AI Playbook

Build a Theory of Change with AI

6 steps · Works with any AI assistant · No signup required

Analyze the Problem

Before designing a theory of change, you need a rigorous understanding of the problem itself. This prompt produces a structured problem analysis that separates what you know from what you are assuming, which becomes the foundation for every subsequent step.

Prompt for this step

You are a senior M&E specialist with expertise in problem analysis, root cause diagnosis, and program design. Based on the program brief above, produce a rigorous problem analysis that will serve as the foundation for a Theory of Change.

Produce the following labelled sections:

1. **Problem statement** (2-3 sentences)
   - The core problem in precise, bounded language
   - Who is primarily affected and where
   - Why this problem matters now (urgency, policy window, or worsening trend)

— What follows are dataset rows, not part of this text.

-- ==== Sys2Proof/Laws/Resets.lean ====
section
/-! SUPPORT. What the resets of a function and of a port, the loss of a cluster and the module's ERROR state can do: the only
fields of the state that they write. -/

set_option Elab.async false

namespace Sys2Proof.Machine

/-! ### freeReserved -/

theorem freeReserved_only (s : State) (l : List Nat) :
    freeReserved s l = { s with mem := (freeReserved s l).mem } := by
  exact foldl_only (U := fun t s => { s with mem := t.mem }) (fun _ => rfl) (fun _ _ _ => rfl) _ (fun _ _ => rfl) _ _

@[simp] theorem freeReserved_pending (s : State) (l : List Nat) : (freeReserved s l).pending = s.pending := by rw [freeReserved_only]
@[simp] theorem freeReserved_out (s : State) (l : List Nat) : (freeReserved s l).out = s.out := by rw [freeReserved_only]
@[simp] theorem freeReserved_free (s : State) (l : List Nat) : (freeReserved s l).free = s.free := by rw [freeReserved_only]
@[simp] theorem freeReserved_boot (s : State) (l : List Nat) : (freeReserved s l).boot = s.boot := by rw [freeReserved_only]
@[simp] theorem freeReserved_port0 (s : State) (l : List Nat) : (freeReserved s l).port0 = s.port0 := by rw [freeReserved_only]
@[simp] theorem freeReserved_port1 (s : State) (l : List Nat) : (freeReserved s l).port1 = s.port1 := by rw [freeReserved_only]
@[simp] theorem freeReserved_clusters (s : State) (l : List Nat) : (freeReserved s l).clusters = s.clusters := by rw [freeReserved_only]
@[simp] theorem freeReserved_thermal (s : State) (l : List Nat) : (freeReserved s l).thermal = s.thermal := by rw [freeReserved_only]
@[simp] theorem freeReserved_cal (s : State) (l : List Nat) : (freeReserved s l).cal = s.cal := by rw [freeReserved_only]
@[simp] theorem freeReserved_time (s : State) (l : List Nat) : (freeReserved s l).time = s.time := by rw [freeReserved_only]
@[simp] theorem freeReserved_funcs (s : State) (l : List Nat) : (freeReserved s l).funcs = s.funcs := by rw [freeReserved_only]
@[simp] theorem freeReserved_flights (s : State) (l : List Nat) : (freeReserved s l).flights = s.flights := by rw [freeReserved_only]
@[simp] theorem freeReserved_delayed (s : State) (l : List Nat) : (freeReserved s l).delayed = s.delayed := by rw [freeReserved_only]
@[simp] theorem freeReserved_sec (s : State) (l : List Nat) : (freeReserved s l).sec = s.sec := by rw [freeReserved_only]
@[simp] theorem freeReserved_domains (s : State) (l : List Nat) : (freeReserved s l).domains = s.domains := by rw [freeReserved_only]
@[simp] theorem freeReserved_slices (s : State) (l : List Nat) : (freeReserved s l).slices = s.slices := by rw [freeReserved_only]
@[simp] theorem freeReserved_marginRec (s : State) (l : List Nat) : (freeReserved s l).marginRec = s.marginRec := by rw [freeReserved_only]
@[simp] theorem freeReserved_marginShadow (s : State) (l : List Nat) : (freeReserved s l).marginShadow = s.marginShadow := by rw [freeReserved_only]
@[simp] theorem freeReserved_margins (s : State) (l : List Nat) : (freeReserved s l).margins = s.margins := by rw [freeReserved_only]
@[simp] theorem freeReserved_counters (s : State) (l : List Nat) : (freeReserved s l).counters = s.counters := by rw [freeReserved_only]
@[simp] theorem freeReserved_chans (s : State) (l : List Nat) : (freeReserved s l).chans = s.chans := by rw [freeReserved_only]
@[simp] theorem freeReserved_rowOps (s : State) (l : List Nat) : (freeReserved s l).rowOps = s.rowOps := by rw [freeReserved_only]
@[simp] theorem freeReserved_rowOpNo (s : State) (l : List Nat) : (freeReserved s l).rowOpNo = s.rowOpNo := by rw [freeReserved_only]
@[simp] theorem freeReserved_bulk (s : State) (l : List Nat) : (freeReserved s l).bulk = s.bulk := by rw [freeReserved_only]
@[simp] theorem freeReserved_seqs (s : State) (l : List Nat) : (freeReserved s l).seqs = s.seqs := by rw [freeReserved_only]
@[simp] theorem freeReserved_seqGen (s : State) (l : List Nat) : (freeReserved s l).seqGen = s.seqGen := by rw [freeReserved_only]
@[simp] theorem freeReserved_models (s : State) (l : List Nat) : (freeReserved s l).models = s.models := by rw [freeReserved_only]
@[simp] theorem freeReserved_courses (s : State) (l : List Nat) : (freeReserved s l).courses = s.courses := by rw [freeReserved_only]
@[simp] theorem freeReserved_heats (s : State) (l : List Nat) : (freeReserved s l).heats = s.heats := by rw [freeReserved_only]
@[simp] theorem freeReserved_place (s : State) (l : List Nat) : (freeReserved s l).place = s.place := by rw [freeReserved_only]
@[simp] theorem freeReserved_net (s : State) (l : List Nat) : (freeReserved s l).net = s.net := by rw [freeReserved_only]
@[simp] theorem freeReserved_dir (s : State) (l : List Nat) : (freeReserved s l).dir = s.dir := by rw [freeReserved_only]
@[simp] theorem freeReserved_sel (s : State) (l : List Nat) : (freeReserved s l).sel = s.sel := by rw [freeReserved_only]
@[simp] theorem freeReserved_scratch (s : State) (l : List Nat) : (freeReserved s l).scratch = s.scratch := by rw [freeReserved_only]
@[simp] theorem freeReserved_buffer (s : State) (l : List Nat) : (freeReserved s l).buffer = s.buffer := by rw [freeReserved_only]
@[simp] theorem freeReserved_acct (s : State) (l : List Nat) : (freeReserved s l).acct = s.acct := by rw [freeReserved_only]
@[simp] theorem freeReserved_closed (s : State) (l : List Nat) : (freeReserved s l).closed = s.closed := by rw [freeReserved_only]
@[simp] theorem freeReserved_nodeRecs (s : State) (l : List Nat) : (freeReserved s l).nodeRecs = s.nodeRecs := by rw [freeReserved_only]
@[simp] theorem freeReserved_heldNext (s : State) (l : List Nat) : (freeReserved s l).heldNext = s.heldNext := by rw [freeReserved_only]
@[simp] theorem freeReserved_shares (s : State) (l : List Nat) : (freeReserved s l).shares = s.shares := by rw [freeReserved_only]
@[simp] theorem freeReserved_shareShadow (s : State) (l : List Nat) : (freeReserved s l).shareShadow = s.shareShadow := by rw [freeReserved_only]
@[simp] theorem freeReserved_arb (s : State) (l : List Nat) : (freeReserved s l).arb = s.arb := by rw [freeReserved_only]
@[simp] theorem freeReserved_arbShadow (s : State) (l : List Nat) : (freeReserved s l).arbShadow = s.arbShadow := by rw [freeReserved_only]
@[simp] theorem freeReserved_deficits (s : State) (l : List Nat) : (freeReserved s l).deficits = s.deficits := by rw [freeReserved_only]
@[simp] theorem freeReserved_dma (s : State) (l : List Nat) : (freeReserved s l).dma = s.dma := by rw [freeReserved_only]
@[simp] theorem freeReserved_nodeNo (s : State) (l : List Nat) : (freeReserved s l).nodeNo = s.nodeNo := by rw [freeReserved_only]
@[simp] theorem freeReserved_partition (s : State) (l : List Nat) : (freeReserved s l).partition = s.partition := by rw [freeReserved_only]
@[simp] theorem freeReserved_fenced (s : State) (l : List Nat) : (freeReserved s l).fenced = s.fenced := by rw [freeReserved_only]

/-! ### releaseBlock -/

theorem releaseBlock_only (s : State) (id : Nat) :
    releaseBlock s id = { s with mem := (releaseBlock s id).mem, seqs := (releaseBlock s id).seqs } := by
  unfold releaseBlock
  split
  · rfl
  · rw [freeReserved_only]; rfl

@[simp] theorem releaseBlock_pending (s : State) (id : Nat) : (releaseBlock s id).pending = s.pending := by rw [releaseBlock_only]
@[simp] theorem releaseBlock_out (s : State) (id : Nat) : (releaseBlock s id).out = s.out := by rw [releaseBlock_only]
@[simp] theorem releaseBlock_free (s : State) (id : Nat) : (releaseBlock s id).free = s.free := by rw [releaseBlock_only]
@[simp] theorem releaseBlock_boot (s : State) (id : Nat) : (releaseBlock s id).boot = s.boot := by rw [releaseBlock_only]
@[simp] theorem releaseBlock_port0 (s : State) (id : Nat) : (releaseBlock s id).port0 = s.port0 := by rw [releaseBlock_only]
@[simp] theorem releaseBlock_port1 (s : State) (id : Nat) : (releaseBlock s id).port1 = s.port1 := by rw [releaseBlock_only]
@[simp] theorem releaseBlock_clusters (s : State) (id : Nat) : (releaseBlock s id).clusters = s.clusters := by rw [releaseBlock_only]
@[simp] theorem releaseBlock_thermal (s : State) (id : Nat) : (releaseBlock s id).thermal = s.thermal := by rw [releaseBlock_only]
@[simp] theorem releaseBlock_cal (s : State) (id : Nat) : (releaseBlock s id).cal = s.cal := by rw [releaseBlock_only]
@[simp] theorem releaseBlock_time (s : State) (id : Nat) : (releaseBlock s id).time = s.time := by rw [releaseBlock_only]
@[simp] theorem releaseBlock_funcs (s : State) (id : Nat) : (releaseBlock s id).funcs = s.funcs := by rw [releaseBlock_only]
@[simp] theorem releaseBlock_flights (s : State) (id : Nat) : (releaseBlock s id).flights = s.flights := by rw [releaseBlock_only]
@[simp] theorem releaseBlock_delayed (s : State) (id : Nat) : (releaseBlock s id).delayed = s.delayed := by rw [releaseBlock_only]
@[simp] theorem releaseBlock_sec (s : State) (id : Nat) : (releaseBlock s id).sec = s.sec := by rw [releaseBlock_only]
@[simp] theorem releaseBlock_domains (s : State) (id : Nat) : (releaseBlock s id).domains = s.domains := by rw [releaseBlock_only]
@[simp] theorem releaseBlock_slices (s : State) (id : Nat) : (releaseBlock s id).slices = s.slices := by rw [releaseBlock_only]
@[simp] theorem releaseBlock_marginRec (s : State) (id : Nat) : (releaseBlock s id).marginRec = s.marginRec := by rw [releaseBlock_only]
@[simp] theorem releaseBlock_marginShadow (s : State) (id : Nat) : (releaseBlock s id).marginShadow = s.marginShadow := by rw [releaseBlock_only]
@[simp] theorem releaseBlock_margins (s : State) (id : Nat) : (releaseBlock s id).margins = s.margins := by rw [releaseBlock_only]
@[simp] theorem releaseBlock_counters (s : State) (id : Nat) : (releaseBlock s id).counters = s.counters := by rw [releaseBlock_only]
@[simp] theorem releaseBlock_chans (s : State) (id : Nat) : (releaseBlock s id).chans = s.chans := by rw [releaseBlock_only]
@[simp] theorem releaseBlock_rowOps (s : State) (id : Nat) : (releaseBlock s id).rowOps = s.rowOps := by rw [releaseBlock_only]
@[simp] theorem releaseBlock_rowOpNo (s : State) (id : Nat) : (releaseBlock s id).rowOpNo = s.rowOpNo := by rw [releaseBlock_only]
@[simp] theorem releaseBlock_bulk (s : State) (id : Nat) : (releaseBlock s id).bulk = s.bulk := by rw [releaseBlock_only]
@[simp] theorem releaseBlock_seqGen (s : State) (id : Nat) : (releaseBlock s id).seqGen = s.seqGen := by rw [releaseBlock_only]
@[simp] theorem releaseBlock_models (s : State) (id : Nat) : (releaseBlock s id).models = s.models := by rw [releaseBlock_only]
@[simp] theorem releaseBlock_courses (s : State) (id : Nat) : (releaseBlock s id).courses = s.courses := by rw [releaseBlock_only]
@[simp] theorem releaseBlock_heats (s : State) (id : Nat) : (releaseBlock s id).heats = s.heats := by rw [releaseBlock_only]
@[simp] theorem releaseBlock_place (s : State) (id : Nat) : (releaseBlock s id).place = s.place := by rw [releaseBlock_only]
@[simp] theorem releaseBlock_net (s : State) (id : Nat) : (releaseBlock s id).net = s.net := by rw [releaseBlock_only]
@[simp] theorem releaseBlock_dir (s : State) (id : Nat) : (releaseBlock s id).dir = s.dir := by rw [releaseBlock_only]
@[simp] theorem releaseBlock_sel (s : State) (id : Nat) : (releaseBlock s id).sel = s.sel := by rw [releaseBlock_only]
@[simp] theorem releaseBlock_scratch (s : State) (id : Nat) : (releaseBlock s id).scratch = s.scratch := by rw [releaseBlock_only]
@[simp] theorem releaseBlock_buffer (s : State) (id : Nat) : (releaseBlock s id).buffer = s.buffer := by rw [releaseBlock_only]
@[simp] theorem releaseBlock_acct (s : State) (id : Nat) : (releaseBlock s id).acct = s.acct := by rw [releaseBlock_only]
@[simp] theorem releaseBlock_closed (s : State) (id : Nat) : (releaseBlock s id).closed = s.closed := by rw [releaseBlock_only]
@[simp] theorem releaseBlock_nodeRecs (s : State) (id : Nat) : (releaseBlock s id).nodeRecs = s.nodeRecs := by rw [releaseBlock_only]
@[simp] theorem releaseBlock_heldNext (s : State) (id : Nat) : (releaseBlock s id).heldNext = s.heldNext := by rw [releaseBlock_only]
@[simp] theorem releaseBlock_shares (s : State) (id : Nat) : (releaseBlock s id).shares = s.shares := by rw [releaseBlock_only]
@[simp] theorem releaseBlock_shareShadow (s : State) (id : Nat) : (releaseBlock s id).shareShadow = s.shareShadow := by rw [releaseBlock_only]
@[simp] theorem releaseBlock_arb (s : State) (id : Nat) : (releaseBlock s id).arb = s.arb := by rw [releaseBlock_only]
@[simp] theorem releaseBlock_arbShadow (s : State) (id : Nat) : (releaseBlock s id).arbShadow = s.arbShadow := by rw [releaseBlock_only]
@[simp] theorem releaseBlock_deficits (s : State) (id : Nat) : (releaseBlock s id).deficits = s.deficits := by rw [releaseBlock_only]
@[simp] theorem releaseBlock_dma (s : State) (id : Nat) : (releaseBlock s id).dma = s.dma := by rw [releaseBlock_only]
@[simp] theorem releaseBlock_nodeNo (s : State) (id : Nat) : (releaseBlock s id).nodeNo = s.nodeNo := by rw [releaseBlock_only]
@[simp] theorem releaseBlock_partition (s : State) (id : Nat) : (releaseBlock s id).partition = s.partition := by rw [releaseBlock_only]
@[simp] theorem releaseBlock_fenced (s : State) (id : Nat) : (releaseBlock s id).fenced = s.fenced := by rw [releaseBlock_only]

/-! ### vacateSlot -/

theorem vacateSlot_only (s : State) (k n : Nat) :
    vacateSlot s k n = { s with mem := (vacateSlot s k n).mem, seqs := (vacateSlot s k n).seqs } := by
  unfold vacateSlot
  split
  · rfl
  · rw [releaseBlock_only]; rfl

2. **Root cause analysis**
   - Identify 3-5 contributing causes, structured as a cause tree (proximate causes first, then underlying structural causes)
   - For each cause, flag status as EVIDENCE-BACKED (with source type noted) or ASSUMPTION
   - Apply a "5 Whys" logic to at least one cause to reach a structural driver

3. **Affected population profile**
   - Primary affected group: size estimate, key characteristics, geographic concentration
   - Secondary affected groups: who else bears spillover effects
   - Relevant disaggregation dimensions (sex, age, disability, income quintile, location, ethnicity, etc.) that should shape program targeting

4. **Problem persistence**
   - Why have previous government, donor, or NGO efforts failed or fallen short?
   - Which assumptions in prior interventions proved wrong?
   - What has changed in the context that makes a new attempt viable now?

5. **Evidence base**
   - What we KNOW (with source type: peer-reviewed, grey literature, program data, expert consultation)
   - What we are ASSUMING (and why the assumption is reasonable or risky)
   - The single biggest evidence gap that should be closed before or during inception

Apply problem tree logic throughout, distinguishing symptoms from causes from structural drivers. Where you are inferring beyond the brief, mark inferences clearly with "INFERRED:" so the user can validate.

Output format: Return a single structured document with the five numbered sections above as headings, using sub-bullets under each. Use structured lists, not tables. Keep the full response between 600-900 words.